Willa paused at the door.

“You ready?”

Finn shook his head no, his hologram shoes welded to the floor.

“Finn!”

“I’ve been here,” he said.

“You think too much!”

She heaved open the heavy door. A blast of stuffy heat engulfed them.

The area was spit-shine clean, surprising him, every machine painted and polished. The area was beyond enormous, stretching most of the length of the ship, with bulkheads at regular intervals. There were myriad valves and signs and levers and switches.

Finn checked his Wave Phone. A miracle! He looked up curiously. “How can we possibly have a signal down here?”

Willa pointed above the open hatch in the bulkhead, where a number of small boxes with antennas were mounted. “Wireless access points. So their guys can stay in the loop.”

He texted: where now?

stand by, Philby wrote back.

“It’s like a factory,” Finn said.

“It’s an electric ship. You know that, right?”

He’d never given it any thought.

“They have three massive generators down here, any one of which can create enough electricity to power a small city. Most of it goes to the electric motors that spin the propellers. The rest is used by all of us: lights, air conditioning, the galleys, electronics. Every cruise ship is a floating power plant.”

Finn felt a chill. Excluding the Base, the most recent battle against the Overtakers had been waged at a power generation facility.

“Another power play?” she said.

The Overtakers had long since figured out that with holograms being projections of light, and therefore the product of electricity, she who controls the electricity, including its generation, is the one in control.

“Do you think they mean to take the entire ship hostage?” Willa asked.

“No idea.”

“The server is small. With some kind of cooling device, still no bigger than a trumpet case.”

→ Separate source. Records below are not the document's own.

/-- A core's L1 and L2 hold nothing any more: what they held dirty is in the L3 (R470, R568). -/
def State.coreFlush (s : State) (c : Nat) : State :=
  let t := dieOf c
  { s with l3 := s.l3.map (fun (e : Nat × L3Line) => if e.1 / 2 ^ 46 = t then (e.1, e.2.dropCore (c % 24)) else e) }

/-- The core is powered off; its registers are lost (R462, R568, R571). -/
def State.coreOff (s : State) (c : Nat) : State :=
  let s := (s.coreFlush c).coreRegsReset c 1
  let s := s.setCore c CoreSt.init
  -- a core that is off has nothing to acknowledge (R297)
  let s : State := { s with tcdInv := s.tcdInv.map (fun (e : TcdInv) =>
    if e.tcd = dieOf c then { e with cores := clrBit e.cores (c % 24) } else e) }
  s.wr (PMC_CLUS.ONLINE (c / 4)) (s.rd (PMC_CLUS.ONLINE (c / 4)) &&& (15 - 2 ^ (c % 4)))

/-- The number of online cores. -/
def State.onlineCores (s : State) : Nat := (s.cores.filter (fun e => e.2.online)).length

/-- The core exists on this SKU, on a die that is not isolated, in a cluster that has not lost its regulator (R213). -/
def State.coreReal (s : State) (c : Nat) : Bool :=
  decide (c % 4 < s.rd HUB_POP.CORES_PER_CLUSTER) && !s.dieGone (dieOf c) && !s.pmc.tripped.contains (c / 4)

/-- The PMC keeps from which world the last offline request of a core came (R463). -/
def State.offFrom (s : State) (c : Nat) (secure : Bool) : State :=
  let l := s.pmc.secOff.filter (fun k => k != c)
  { s with pmc := { s.pmc with secOff := if secure then l ++ [c] else l } }

def State.coreOffline (s : State) (c : PmcCall) : State × Option (Nat × Nat) :=
  let n := c.target
  let x := s.core n
  let sts := firstBad [
    (c.bad || decide (288 ≤ n) || c.arg != 0, EINVAL), (!s.coreReal n, ENODEV),
    (x.idle == 0 || (x.online && s.onlineCores == 1), ESTATE)]
  if sts ≠ OK then (s, some (sts, 0)) else ((s.coreOff n).offFrom n c.secure, some (OK, 0))

def execCoreOffline (q : BitVec 1) (s : State) : Host.Outcome State Fault Refusal := s.done (s.pmcRun q 5 State.coreOffline)

/-- A core starts at W in the Secure world at an address (R571). -/
def State.coreStart (s : State) (c pc : Nat) : State :=
  let s := s.coreRegsReset c 1
  let s := s.setCore c { CoreSt.init with online := true, pc := pc, idle := 0 }
  (s.wr (WCTL.WORLD c) 1).wr (PMC_CLUS.ONLINE (c / 4)) (s.rd (PMC_CLUS.ONLINE (c / 4)) ||| 2 ^ (c % 4))

def State.coreOnline (s : State) (c : PmcCall) : State × Option (Nat × Nat) :=
  let n := c.target
  let sts := firstBad [
    (!c.secure && s.pmc.secOff.contains n, EPERM),
    (c.bad || decide (288 ≤ n) || c.arg % 4 != 0 || decide (2 ^ 52 ≤ c.arg), EINVAL), (!s.coreReal n, ENODEV),
    ((s.core n).online || !s.domOn (dieOf n) || s.domReset (dieOf n), ESTATE)]
  if sts ≠ OK then (s, some (sts, 0)) else (s.coreStart n c.arg, some (OK, 0))

def execCoreOnline (q : BitVec 1) (s : State) : Host.Outcome State Fault Refusal := s.done (s.pmcRun q 6 State.coreOnline)

/-- SET_LIMIT with an authority that may lock (R462 to R464, R481). -/
def State.setLimit (s : State) (secure : Bool) (v : Nat) (bad : Bool) : State × Nat :=
  let w := v % 2048
  let sts := firstBad [
    (!secure && s.on PMC_LIMIT.LOCK, EPERM),
    (bad || v != w + v / 2 ^ 31 % 2 * 2 ^ 31 || decide (w < 700) || decide (1100 < w), EINVAL), (s.pkgMode == 4, ESTATE)]
  if sts ≠ OK then (s, sts)
  else
    let s := s.wr PMC_LIMIT.LIMIT_W w
    (if secure ∧ v / 2 ^ 31 % 2 = 1 then s.wr PMC_LIMIT.LOCK 1 else s, OK)

def execSetLimit (q : BitVec 1) (s : State) : Host.Outcome State Fault Refusal :=
  s.done (s.pmcRun q 7 (fun s c => let r := s.setLimit c.secure c.arg (c.bad || c.target != 0); (r.1, some (r.2, 0))))

def State.setRide (s : State) (c : PmcCall) : State × Option (Nat × Nat) :=
  let w := c.arg % 2048
  let ms := c.arg / 2 ^ 16 % 65536
  let sts := firstBad [
    (!c.secure && s.on PMC_LIMIT.LOCK, EPERM),
    (c.bad || c.target != 0 || c.arg != w + ms * 65536 || decide (w < 200) || decide (700 < w) || decide (ms < 10) || decide (60000 < ms),
      EINVAL)]
  if sts ≠ OK then (s, some (sts, 0))
  else ((s.wr PMC_LIMIT.RIDE_CAP_W w).wr PMC_RIDE.RETURN_MS ms, some (OK, 0))

def execSetRide (q : BitVec 1) (s : State) : Host.Outcome State Fault Refusal := s.done (s.pmcRun q 8 State.setRide)

def State.pmcQuery (s : State) (c : PmcCall) : State × Option (Nat × Nat) :=
  let d := c.target
  let sts := firstBad [(c.bad || decide (20 ≤ d) || c.arg != 0, EINVAL), (s.noHbm d, ENODEV)]
  if sts ≠ OK then (s, some (sts, 0))
  else (s, some (OK, s.rd (PMC_DOM.STATE d) + (s.claimed d).toNat * 8 + s.rd (PMC_DOM.HELD d) * 16))

def execPmcQuery (q : BitVec 1) (s : State) : Host.Outcome State Fault Refusal := s.done (s.pmcRun q 9 State.pmcQuery)

/-! ### Power and operating points (R467 to R469) -/

/-- The rated current of a regulator in mA, by the numbers of R213's units: clusters, TCD uncores, the two hub core ones,
the HMC halves, TQE and CX, IOW and IOE (R211). -/
def regRated (r : Nat) : Nat :=
  if r < 72 then 30000 else if r < 84 then 20000 else if r < 86 then 100000 else if r < 90 then 30000 else 20000

/-- The output range of a regulator in mV (R211). -/
def regRange (r : Nat) : Nat × Nat := if r < 72 then (550, 1050) else (700, 900)

/-- The cluster is in IDLE3: DEEP allows it and every present core is in IDLE2; it stands at the voltage of PS 0 with its
clock generator off until a core of it wakes (R470). -/
def State.clusterOff (s : State) (k : Nat) : Bool :=
  s.rd (PMC_CLUS.DEEP k) == 2 &&
    (List.range (s.rd HUB_POP.CORES_PER_CLUSTER)).all (fun i => (s.core (4 * k + i)).idle == 2)

/-- The set point of a regulator in mV: the cluster's operating point or IDLE3 (R466, R470), 0.80 V for a TCD uncore (R466),
and for the others a step of 5 mV in their range that the spec leaves open (R211, R212; DESIGN CHOICE, assumption 66). -/
def State.setPoint (s : State) (r : Nat) : Nat :=
  if r < 72 then (if s.clusterOff r then psVolt 0 else Tbl.getD s.pmc.volts r 0)
  else if r < 84 then 800
  else (regRange r).1 + 5 * (Config.setPoint r % (((regRange r).2 - (regRange r).1) / 5 + 1))

/-- The input power of a regulator in mW. -/
def State.regMw (s : State) (r : Nat) : Nat :=
  let i := Tbl.getD s.pmc.amps r 0
  i * s.setPoint r / Config.efficiency r i

/-- The power of the stacks of an HBM half, domain 18 or 19, in mW: none while it is OFF or absent (R469). -/
def State.stackMw (s : State) (d : Nat) : Nat :=
  if s.noHbm d ∨ s.rd (PMC_DOM.STATE d) = 0 then 0 else Config.hbmMw (d - 18) s.freeCtr

/-- The package's power, and the part of it inside the cores, in mW (R469). -/
def State.powerMw (s : State) : Nat × Nat :=
  let cores := ((List.range 72).map (fun r => s.regMw r)).sum
  let rest := ((List.range 20).map (fun r => s.regMw (72 + r))).sum
  (cores + rest + s.pmc.rails + s.stackMw 18 + s.stackMw 19, cores)

/-- The loop's flow is known: a report has come, or the PDT's floor stands in for it (R474, R475). -/
def State.flowKnown (s : State) : Bool := s.rd PMC_THERM.FLOW != 0 || s.pmc.tins != []

/-- The budget in force, in W (R468). -/
def State.budget (s : State) : Nat :=
  let b := min (s.rd PMC_LIMIT.LIMIT_W) (if s.flowKnown then s.rd PMC_POWER.ALLOW_W else 1100)
  if s.pkgMode = 4 ∨ s.pmc.lost = true then min b (s.rd PMC_LIMIT.RIDE_CAP_W) else b

/-- The power of the clusters at their points, busy clusters with k eighths of their clocks stopped. -/
def ptsMw (busy : BitVec 72) (ps : List Nat) (k : Nat) : Nat :=
  ((List.range 72).map (fun i =>
    let w := Config.clusterMw i (ps.getD i 0)
    if busy.getLsbD i then w * (8 - k) / 8 else w)).sum

/-- The busy cluster that is lowered next: the highest, above its floor, the lowest-numbered on a tie. -/
def lowerNext (busy : BitVec 72) (ps floor : List Nat) : Option Nat :=
  [6, 5, 4, 3, 2, 1].findSome? (fun v =>
    (List.range 72).find? (fun i => busy.getLsbD i && ps.getD i 0 == v && decide (floor.getD i 0 < v)))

The two took in the size of the engine deck for a second time. The task ahead seemed daunting, the area to search nearly infinite.

“We could be here weeks,” she said.

“You’re the brainiac. So where do you hide Tia Dalma, if you hide her down here? Where do you locate the server?”

“It’s an amazing place to hide anything,” she said. “Perfect. You could hide a car down here.”

“They’re not hiding a car. A woman. A witch doctor. Who knows why they wanted her on board, but I’ll tell you one thing: she would make a heck of a gatekeeper. With her ability to cast spells, who’s going to get past her to the server?”

“A pair of 2.0 holograms, I’m thinking,” Willa said.

“You got that right.”

“It has to be well ventilated, away from the center aisle, and not easy to find. And you may be right: if we find Tia Dalma, maybe we find the server.”

“I can smell it,” he said.

“Actually,” she said, “I think that’s the machinery.”

* * *

“I’m telling you, I know this place,” Finn said, leaning into Willa so as to be heard.

“Can we discuss this another time? I’m thinking they must have control rooms down here, and emergency exits—sealable doors leading out of this place, and more stairways like the one we came down. It’s huge. Has to be.”

“Then that’s where we’ll start.”

“A control room makes the most sense, but you see those blue wires along the wall there? Ethernet. Any one of those could be spliced and the server put between them. It’s really not rocket science to hang a server off a local area network. So…”

“It could be anywhere.”

“You got it. But not her. If they’re hiding her down here, it’s going to be on the other side of a door. Some kind of door. That’s what we’re looking for.”

“Split up?”

“I don’t want to,” she said. “But I don’t see much choice.”